This work was undertaken to study the specific statistical features of EEG data collected during meditation (Kriya Yoga) and normal conditions. The meditation practice changes the attentional allocation in the human brain to visualize this; statistical features are carefully calculated from different wavelet coefficients to categorize two diverse groups (i.e. Meditators and Non-Meditators). The entire time series of EEG data divided into overlapping segments, and statistical parameters calculated for each of these segments. Instead of using all the data points, we used only a few higher order statistical measures such as variance, kurtosis, relative band energy, Shannon entropy, and Renyi entropy obtained from the data segments. A standard clustering technique, i.e. Principal Component Analysis (PCA) used to get the distinct pattern from the statistical features in EEG. In this paper, we presented a clustering paradigm that used for the pattern analysis between meditators and non-meditators.
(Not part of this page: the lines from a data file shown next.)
/-- `BUNDLE_ACTIVATE` taken on (R399). -/
def activate (tag : Byte) (c : Chip) : Chip :=
  let u := c.upd
  let b := otherSlot u
  let x := slotOf u b
  let old := recInForce u
  let r : BootRec := { slot := b, trial := true, confirmed := 0, bootId := hdrId x.header, fallbackId := (old.map (·.bootId)).getD 0, floor := (old.map (·.floor)).getD 0, seq := 0 }
  let u1 := writeRec r u
  let u2 := setSlot (!b) { slotOf u1 (!b) with state := if (slotOf u1 (!b)).state = 4 then 3 else (slotOf u1 (!b)).state } (setSlot b { x with state := 4 } u1)
  let a : ActSt := { fallback := false, trial := false, comp := 0, phase := 0, handed := 0, confirmed := 0, since := now c, goodFrom := none, dps := dpStates c, lanes := lockedLanes c, power := lanePowers c, trouble := 0, mcNew := [], mcDone := [], mcHits := [], mcStart := 0, mcAt := 0, old := u.run }
  mbCode 0 (updTake tag (beginHand 0 (now c) (setUpd { u2 with act := some a } c)))

/-- A lit lane's transmit power lies within 1 dB of another (R402): the ratios 10 to the ± 0.1, to six places. -/
def withinDb (base v : Nat) : Bool := base * 794328 ≤ v * 1000000 && v * 1000000 ≤ base * 1258925

/-- The component's criterion holds at a boundary (R402). -/
def criterion (a : ActSt) (c : Chip) : Bool :=
  match a.comp with
  | 0 => c.line.lasers.all (fun e => !e.2.recal) && a.lanes.all (fun l => let x := tget laneDflt c.line.lanes l; x.rx = .locked || x.los) &&
      a.power.all (fun e => let v := (tget laneDflt c.line.lanes e.1).txPower.toNat; v = 0 || withinDb e.2 v)
  | 1 => (a.dps.zip (dpStates c)).all (fun e => e.1.1 = e.2.1 || e.1.2 ≠ e.2.2 || e.2.1 = 4)
  | 2 => engineTrouble c = a.trouble
  | _ => !c.dev.sbDown && (c.img.image.isNone || placeDigest c.img.place = c.cm.digest)

/-- The criterion is watched at each boundary (R402): unbroken since `goodFrom`. -/
def watchAct (n : Nat) (c : Chip) : Chip :=
  updAct (fun a => if a.phase = 1 then { a with goodFrom := if criterion a c then some (a.goodFrom.getD n) else none, lanes := if a.comp = 0 then lockedLanes c else a.lanes } else a) c

/-- The versions running change in one component. -/
def runComp (m : Manif) (run : List Manif) : List Manif := (run.filter (fun x => x.comp ≠ m.comp)) ++ [m]

/-- The signal box is back after its hand-over: the reply that waited goes out, notices are formed (R431, R243). -/
def boxUp (c : Chip) : Chip :=
  let c1 := { c with dev := { c.dev with sbDown := false } }
  drainNotices (match c1.mb.held with | some r => mbDeliver r c1 | none => c1)

/-- Fallback is complete (R403). -/
def fallbackEnd (n : Nat) (c : Chip) : Chip :=
  let u := c.upd
  let b := otherSlot u
  let x := slotOf u b
  updEnd 0x060D (updNotice 0x3A (hdrId x.header % 131072) 1 0x060D n (setUpd { setSlot b { x with state := 5 } u with act := none, blob := 0 } c))
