/-- Step 2 of R60 at boundary n. -/
def commitBoundary (n : Nat) (c : Chip) : Chip :=
  let c1 := rebuildDone n (oldRelease n (if c.cm.replaceDue && !c.dev.sbDown then replaceFirst c else c))
  let c2 := commitDeadline n (scrubBoundary n c1)
  commitStep true n (commitStep false n c2)

/-! ### Registers -/

/-- `TT_STATUS` (R55). -/
def ttStatusWord (c : Chip) : Word :=
  reg32 [(1, bnat c.cm.pending), (3, 0), (4, c.cm.lastResult), (22, 0), (1, bnat c.cm.shadowReady), (1, bnat c.cm.activeBank)]

/-- `IMG_STATUS` (R86). -/
def imgStatusWord (c : Chip) : Word :=
  reg32 [(4, c.cm.failStage), (4, c.cm.failSection), (4, c.cm.failSource), (4, 0), (16, c.cm.failReason)]

/-! ### Commands -/

/-- LOAD_IMAGE (R88). -/
def execLoadImage (tag : Byte) (s : State) : Host.Outcome State Fault Refusal := .next (loadImageCmd tag s)

/-- COMMIT_IMAGE (R88). -/
def execCommitImage (tag : Byte) (s : State) : Host.Outcome State Fault Refusal := .next (commitImageCmd tag s)

/-- AMEND_IMAGE (R92). -/
def execAmendImage (tag : Byte) (s : State) : Host.Outcome State Fault Refusal := .next (amendImageCmd tag s)

/-- READ_IMAGE (R94). -/
def execReadImage (tag : Byte) (s : State) : Host.Outcome State Fault Refusal := .next (readImageCmd tag s)

/-- IMAGE_VALIDATED (R84). -/
def execImageValidated (s : State) : Host.Outcome State Fault Refusal := .next (onChip validate s)

/-- COMMIT_DEADLINE (R56). -/
def execCommitDeadline (s : State) : Host.Outcome State Fault Refusal := .next (onChip (fun c => lateDeadline (now c) c) s)

/-- SHADOW_SCRUB_ERROR (R56). -/
def execShadowScrubError (s : State) : Host.Outcome State Fault Refusal :=
  .next (onChip (fun c => when (scrubbing (now c) c) (refuse (commitFail 0x0505)) c) s)

/-- CONTEXT_COPY (R177). -/
def execContextCopy (s : State) : Host.Outcome State Fault Refusal := .next (onChip contextCopy s)

/-- COMMIT (R56). -/
def execCommit (s : State) : Host.Outcome State Fault Refusal := .next (onChip (fun c => commitStep false (now c) c) s)

/-- FIRST_IMAGE_DEFERRED_COMMIT (R59). -/
def execFirstImageDeferredCommit (s : State) : Host.Outcome State Fault Refusal := .next (onChip (fun c => commitStep true (now c) c) s)

/-- OLD_RESOURCE_RELEASE (R56). -/
def execOldResourceRelease (s : State) : Host.Outcome State Fault Refusal := .next (onChip (fun c => oldRelease (now c) c) s)

/-- SHADOW_REBUILD_COMPLETE (R55). -/
def execShadowRebuildComplete (s : State) : Host.Outcome State Fault Refusal := .next (onChip (fun c => rebuildDone (now c) c) s)

/-- GROUP_WAKE_COMPLETE (R466): it may be the last condition of a first image (R59). -/
def execGroupWakeComplete (g : Nat) (s : State) : Host.Outcome State Fault Refusal :=
  .next (onChip (fun c => when (awake c && wakeDue c g (now c)) (fun c => lateDeadline (now c) (wakeDone g (wakeTarget (getGroup c g) (wantState0 c g)) (now c) c)) c) s)

/-- SIGNAL_BOX_RESUME (R36): not while a hand-over of the signal box runs (R400). -/
def execSignalBoxResume (s : State) : Host.Outcome State Fault Refusal :=
  .next (onChip (fun c => when (c.dev.sbDown && !(match c.upd.act with | some a => a.comp = 3 && a.phase = 0 | none => false)) (fun c => replaceResume (boxUp c)) c) s)

/-- WAKE_FAULT (R33). -/
def execWakeFault (engines : List Nat) (regions : List (Nat × Nat)) (s : State) : Host.Outcome State Fault Refusal :=
  .next (onChip (wakeFault engines regions) s)

end Sys2Proof.Machine
end

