/-- A table access port's registers (R491). -/
def writeTap (k a : Nat) (v : Word) (s : State) : Option State :=
  let t := getTap s.c k
  if a = 0 then keepIf (!t.busy && bits v 28 4 = 0 && bits v 0 6 = 0) (updTap k (fun t => { t with offset := BitVec.ofNat 22 (bits v 6 22) })) s
  else if a = 4 then keepIf (tapCtrlOk t v) (tapCtrl k v) s
  else if 0x40 ≤ a && a < 0x80 then keepIf (!t.busy) (updTap k (fun t => { t with data := tset 0 t.data ((a - 0x40) / 4) v })) s
  else some s

/-- A 32-bit write of Window A (R418, R493); an offset without a writable register ignores it. -/
def writeA (a : Nat) (v : Word) (s : State) : Option State :=
  if a < 0x1000 then (if a = 4 then some (onChip (fun c => { c with dev := { c.dev with scratch := v } }) s) else some s)
  else if a < 0x2000 then writeMailbox (a - 0x1000) v s
  else if a < 0x3000 then writeInt (a - 0x2000) v s
  else if a < 0x4000 then writeQueues (a - 0x3000) v s
  else if a < 0x5000 then writeTiming (a - 0x4000) v s
  else if a = 0x6000 then keepIf (bits v 3 4 = 0) (w1cApply 0x6000 v 0) s
  else if a = 0x7000 then keepIf (thermCtrlOk v) (fun c => setPower { c.power with therm := { c.power.therm with wr := v } } c) s
  else if a = 0x7004 then keepIf (bits v 21 7 = 0) (w1cApply 0x7004 v 0) s
  else if a < 0x9000 then some s
  else if a < 0x9080 then writeScan ((a - 0x9000) / 0x20) (a % 0x20) v s
  else if a < 0xA000 then some s
  else if a < 0xB000 then
    if a % 16 = 8 then keepIf (bits v 10 9 = 0) (pcntSel ((a - 0xA000) / 16) v 0) s else some s
  else if a < 0xB800 then some s
  else if a < 0xC000 then writeCount (a - 0xB800) v s
  else if a = 0xC000 then keepIf (bits v 16 15 = 0) (injCtrl v) s
  else if 0xC100 ≤ a && a < 0xC300 then writeInj ((a - 0xC100) / 0x20) (a % 0x20) v s
  else if a = 0xD000 then keepIf (patrolCtrlOk v) (fun c => setDep { c.dep with patrol := { c.dep.patrol with wr := v } } c) s
  else if 0x10000 ≤ a && a < 0x24000 then writePort ((a - 0x10000) / 0x100) (a % 0x100) v s
  else if 0x40000 ≤ a && a < 0x40400 then writeTap ((a - 0x40000) / 0x100) (a % 0x100) v s
  else some s

/-! ### Window B -/

/-- A command that uses `IMAGE_STAGE`, or `BUNDLE_STAGE`, is in progress (R88, R395, R420). -/
def stageBusy (codes : List Nat) (c : Chip) : Bool := match c.mb.cur with | some k => codes.contains k.code | none => false

/-- A 64-bit entry with some of its bytes, from byte `j`, written. -/
def patch64 (v : Word64) (j : Nat) (l : List Byte) : Word64 :=
  let old := leBytes 8 v.toNat
  BitVec.ofNat 64 (leNat (old.take j ++ l ++ old.drop (j + l.length)))

/-- A write of 4 or 8 aligned bytes to Window B (R420); read-only tables and empty space ignore it. -/
def writeB (a : Nat) (l : List Byte) (s : State) : Option State :=
  if inMemory a then
    if (a < 0x01000000 && stageBusy [0x010, 0x012, 0x013] s.c) ||
      (bundleStage ≤ a && stageBusy [0x050, 0x051, 0x052, 0x057, 0x058, 0x059] s.c) then none
    else some { s with mem := writeBytes 0 s.mem a l }
  else match tableFind a tables 0 with
    | some (1, e, j) => keepIf (traceWriteOk j l) (traceWrite e j l) s
    | some (20, i, j) => let v := patch64 (tget laneEqDflt s.c.line.laneEq i).wr j l; keepIf (laneEqOk v) (laneEqWrite i v) s
    | some (21, i, j) =>
      let v := patch64 (tget tsDflt s.c.line.tsPort i).wr j l
      some (onChip (fun c => { c with line := { c.line with tsPort := tupd tsDflt c.line.tsPort i (fun t => { t with wr := v }) } }) s)
    | _ => some s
We measured the EEG signal using 64 channels, with some peripheral physiological measures. 23 participants with varying experience in meditation practice and ten non-meditators (control group) are considered to visualize underlying clusters within the statistical features.
基于PCA的冥想脑电多变量模式分析统计特征提取
这项工作是为了研究在冥想(克里亚瑜伽)和正常情况下收集的脑电图数据的具体统计特征。冥想练习改变了人类大脑的注意力分配,使之形象化;从不同的小波系数中仔细计算统计特征,将两个不同的群体(即冥想者和非冥想者)分类。将整个时间序列的脑电数据划分为多个重叠段,并计算每个重叠段的统计参数。我们没有使用所有的数据点,而是只使用从数据段中获得的方差、峰度、相对频带能、香农熵和Renyi熵等几个高阶统计度量。一种标准的聚类技术,即主成分分析(PCA),用于从EEG的统计特征中获得明显的模式。在本文中,我们提出了一个用于在冥想者和非冥想者之间进行模式分析的聚类范式。我们采用64个通道测量脑电信号,并辅以一些外周生理测量。23名具有不同冥想实践经验的参与者和10名非冥想者(对照组)被认为在统计特征中可视化潜在集群。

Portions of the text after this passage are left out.